Two risk models were compared in NPHS-II and EAS: a Cox model derived using Framingham variables, and the same model with the addition of CRP. Individuals were first divided into one-fifths of predicted risk and observed event rates were compared with those expected. The global fit of the model was improved by the addition of CRP when assessed by the AIC and the BIC, which in NPHS and EAS were 2368.6 and 2397.6 for Framingham variables, respectively, and 2355.8 and 2390.5 for Framingham variables plus CRP, respectively (P < 0.001). However, because statistically significant improvements in model fit do not necessarily correspond to large absolute differences, we calculated the ratio of predicted to observed event-rates in each one-fifth of risk in the two models generated from both studies (Figure 1). This indicated that the magnitude of improvement in calibration conferred by adding CRP to the Framingham model was small and this was consistent with the Hosmer–Lemeshow P-value which indicated that in NPHS-II and EAS studies, models using Framingham variables alone and Framingham variables plus CRP were both well calibrated. In NPHS-II study the Hosmer–Lemeshow P-values were 0.82 for Framingham without CRP and 0.90 including CRP, and in the EAS cohort, the P-values were 0.65 for Framingham without CRP and 0.65 including CRP.

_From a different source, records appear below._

-- ==== Sys2Proof/Machine/Ops.lean ====
section
/-! DEFINITION. The shared operations: emitting events (R13), the micro-operations (R80 to R83), reporting on the error
port and raising an error (R105, R108), and the admission checks (R95, R107, R110, R113). -/

namespace Sys2Proof.Machine

/-! ## Events -/

/-- The directions after an event: `Dir(line, mode)` sets `dir[line]` (R13). -/
def Event.onDir : Event → Lines Direction → Lines Direction
  | .dir l d, v => v.set l d
  | .drive _ _, v => v
  | .wait _, v => v

/-- The levels after an event: `Drive(line, level)` sets `level[line]` (R13). -/
def Event.onLevel : Event → Lines Level → Lines Level
  | .dir _ _, v => v
  | .drive l a, v => v.set l a
  | .wait _, v => v

/-- Emit one event: it goes to the end of the trace and takes effect on its line before the next begins (R55). -/
def State.emit (s : State) (e : Event) : State :=
  { s with dir := e.onDir s.dir, level := e.onLevel s.level, trace := s.trace ++ [e] }

/-- Emit events in the order written (R55). -/
def State.emitAll (s : State) (es : List Event) : State := es.foldl State.emit s

/-- The directions after a list of events, in order. -/
def dirsAfter (es : List Event) (v : Lines Direction) : Lines Direction := es.foldl (fun v e => e.onDir v) v

/-- The levels after a list of events, in order. -/
def levelsAfter (es : List Event) (v : Lines Level) : Lines Level := es.foldl (fun v e => e.onLevel v) v

/-- `Dir(RW, Output)` or `Drive(RW, Low)`, only when the line exists (R82, R87). -/
def ifRw (c : Cfg) (e : Event) : List Event := if c.rwPresent then [e] else []

/-! ## Micro-operations -/

/-- The pulse that ends every `write_nibble`, with its three waits (R81). -/
def pulseEvents (c : Cfg) : List Event :=
  [.drive .e .low, .wait c.tSetup, .drive .e .high, .wait c.tHigh, .drive .e .low, .wait c.tSettle]

/-- The ten events of `write_nibble` (R81): only `value[3:0]` is used, bit `i` on `Di` (R43), D0 first (D9). -/
def nibbleEvents (c : Cfg) (value : Byte) : List Event :=
  ([.drive .d0 (lvl (value.getLsbD 0)), .drive .d1 (lvl (value.getLsbD 1)), .drive .d2 (lvl (value.getLsbD 2)),
    .drive .d3 (lvl (value.getLsbD 3))] : List Event) ++ pulseEvents c

/-- `write_nibble(value)` (R81). -/
def writeNibble (value : Byte) (s : State) : State := s.emitAll (nibbleEvents s.cfg value)

/-- The line settings that begin a `send` (R82): RS to the mode, RW Low when it exists. -/
def selectMode (mode : Mode) (s : State) : State :=
  s.emitAll (.drive .rs (modeLevel mode) :: ifRw s.cfg (.drive .rw .low))

/-- `send(value, mode)` (R82): the high nibble first (R44). -/
def send (value : Byte) (mode : Mode) (s : State) : State :=
  writeNibble (lowNibble value) (writeNibble (highNibble value) (selectMode mode s))

/-- `command(value)` (R83). -/
def command (value : Byte) (s : State) : State := send value .command s

/-- `Wait(n)` (R13). -/
def wait (n : Micros) (s : State) : State := s.emit (.wait n)

/-- The body of `clear` (R99), also step 9 of `begin`: the command, then its own separate wait. -/
def clearBody (s : State) : State := wait s.cfg.tClear (command s.cfg.cmdClearDisplay s)

/-- The body of `set_cursor` (R96), without its admission; `draw_char` uses it too (R97). -/
def setCursorBody (x y : Byte) (s : State) : State := command (setDdramAddrByte s.cfg (ddramOperand s x y)) s

/-! ## The error port -/

/-- The numeric code of a report (R105). -/
def Report.code : Report → Nat
  | .completed => 0
  | .invalidPin _ => 1
  | .notInitialized => 2
  | .illegalRequest _ => 3

/-- One report on the error port; nothing else changes. -/
def State.report (s : State) (r : Report) : State := { s with reports := s.reports ++ [r] }

/-- A request ends with its operation completed (R105, code 0). -/
def complete (s : State) : Host.Outcome State Fault Refusal := .next (s.report .completed)

/-- `raise` (R108, R114): the request ends at once, with no event and no change of state, and the error goes to the
error port; the engine then takes the next request. -/
def raise (error : Report) (s : State) : Host.Outcome State Fault Refusal := .next (s.report error)

/-! ## Admission -/

/-- Every rule has a well-formed configuration as its premise (R11, D22); anything else is refused (R110 (c)). -/
def underWfConfig (s : State) (body : State → Host.Outcome State Fault Refusal) : Host.Outcome State Fault Refusal :=
  if s.cfg.wf then body s else .refused .illFormedConfig

/-- The first pin in use that is not below `PIN_TABLE_SIZE`, in the order RS, RW, E, D0 to D3 (R105, R107, R113). -/
def firstInvalidPin (c : Cfg) : Option Nat := c.pinList.find? fun p => decide (c.pinTableSize ≤ p)

/-- The admission of `begin` and `init` (R87, R113): the `SecondBegin` refusal, then `InvalidPin`. -/
def admitBegin (s : State) (body : State → State) : Host.Outcome State Fault Refusal :=
  underWfConfig s fun s =>
    if s.fsmState = .uninitialized then
      match firstInvalidPin s.cfg with
      | some pin => raise (.invalidPin pin) s
      | none => complete (body s)
    else .refused .secondBegin

/-- The admission of the six operating commands (R95, R106, R113), made once per request. -/
def whenInitialized (s : State) (body : State → Host.Outcome State Fault Refusal) : Host.Outcome State Fault Refusal :=
  underWfConfig s fun s => if s.initialized then body s else raise .notInitialized s

/-- The further admission of `set_cursor` and `draw_char` (R96, R110 (b)): the clamp interval is not empty. -/
def whenRowsExist (s : State) (body : State → State) : Host.Outcome State Fault Refusal :=
  if usableRows s.cfg s.lineCount = 0 then .refused .emptyRowRange else complete (body s)

end Sys2Proof.Machine
end

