-- ==== Sys2Proof/Machine/Operating.lean ====
section
/-! DEFINITION. The meanings of the six operating commands (R95 to R101). -/

namespace Sys2Proof.Machine

/-- `set_cursor(x, y)` (R96). -/
def execSetCursor (x y : Byte) (s : State) : Host.Outcome State Fault Refusal :=
  whenInitialized s fun s => whenRowsExist s (setCursorBody x y)

/-- `draw_char(x, y, c)` (R97). -/
def execDrawChar (x y c : Byte) (s : State) : Host.Outcome State Fault Refusal :=
  whenInitialized s fun s => whenRowsExist s fun s => send c .data (setCursorBody x y s)

/-- The body of `draw_string` (R98): every character in order. -/
def drawStringBody : List Byte → State → State
  | [], s => s
  | c :: cs, s => drawStringBody cs (send c .data s)

/-- `draw_string(s)` (R98). -/
def execDrawString (cs : List Byte) (s : State) : Host.Outcome State Fault Refusal :=
  whenInitialized s fun s => complete (drawStringBody cs s)

/-- `clear()` (R99). -/
def execClear (s : State) : Host.Outcome State Fault Refusal :=
  whenInitialized s fun s => complete (clearBody s)

/-- Send `DISPLAYCONTROL | control_bits` with the register as it stands (R100, R101). -/
def reissueDisplayControl (s : State) : State := command (displayControlByte s.cfg s.controlBits) s

/-- `on()` (R100). -/
def execOn (s : State) : Host.Outcome State Fault Refusal :=
  whenInitialized s fun s =>
    complete (reissueDisplayControl { s with controlBits := withDisplayOn s.cfg s.controlBits })

/-- `off()` (R101). -/
def execOff (s : State) : Host.Outcome State Fault Refusal :=
  whenInitialized s fun s =>
    complete (reissueDisplayControl { s with controlBits := withDisplayOff s.cfg s.controlBits })

end Sys2Proof.Machine
end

The reclassification of individuals following the addition of CRP to a Framingham-based model is summarized in Table 2 according to the eventual outcome. In NPHS-II, after generation of four 10-year CHD risk categories, a total of 716 men (60 cases and 656 controls) were reclassified, of which 368 (51.4%) moved to higher categories and 348 (48.6%) to lower categories. Of the 60 cases reclassified, 23 (38%) were inappropriately reclassified to lower risk categories and a similar proportion of inappropriate reclassifications was observed among controls, with 331 (50.5%) out of 656 controls being reclassified to higher categories. The NRI was 8.5% (–1.3, 18.3; P = 0.09). Very similar results were observed in the EAS study when using the same four risk categories (Table 2, panel A). When two risk-categories were generated using a treatment threshold for primary prevention of 15% CHD risk at 10-years, the number of subjects correctly reclassified by case–control status was substantially lower. In NPHS-II, in only 10 cases and 18 controls would the addition of CRP have impacted on the decision to prescribe statins, with a similarly low number in the EAS study. Consequently, the NRI using a treatment threshold of 15% was reduced to 4.9% (0.8–9.0) in NPHS-II and 3.0% (–3.0 to 9.2) in EAS (Table 2, Panel B).
In both EAS and NPHS-II, the distribution of CRP was right-skewed. Log-transformation resulted in normalization of the distribution in both studies, with the geometric mean being 2.46 mg/l (approximate SD 2.50 mg/l) in NPHS-II, and 1.93 mg/l (approximate SD 3.02 mg/l) in EAS. In NPHS-II, the geometric mean CRP (approximate SD) among the 162 men who later developed CHD was 3.66 (3.66) mg/l, and 2.40 (2.44) mg/l among the 2317 men who remained event-free. In EAS, geometric mean CRP (approximate SD) among the 147 individuals who later developed CHD was 2.47 (3.01) mg/l, and was 1.85 (3.00) mg/l among the 815 people who remained event free. Though on average CRP was higher among individuals who later suffered events, there was substantial overlap of the log-normal distributions of CRP values between the two groups (Supplementary Figure 2), imposing a difficulty in setting a threshold value for CRP that distinguishes individuals who later suffer events. Although the risk of CHD events increased with higher CRP values, 52.4% of CHD events in NPHS-II and 57.1% events in EAS occurred among individuals in the middle and lower tertiles of the CRP distribution (Supplementary Table 1). When the CRP distribution was divided according to the cut-points <1, 1–3 and >3 mg/l, recommended as defining individuals at low, intermediate and high risk, respectively, a similar percentage of events (41.3% in NPHS-II and 57.1% in EAS) were observed among individuals at low or intermediate risk categories.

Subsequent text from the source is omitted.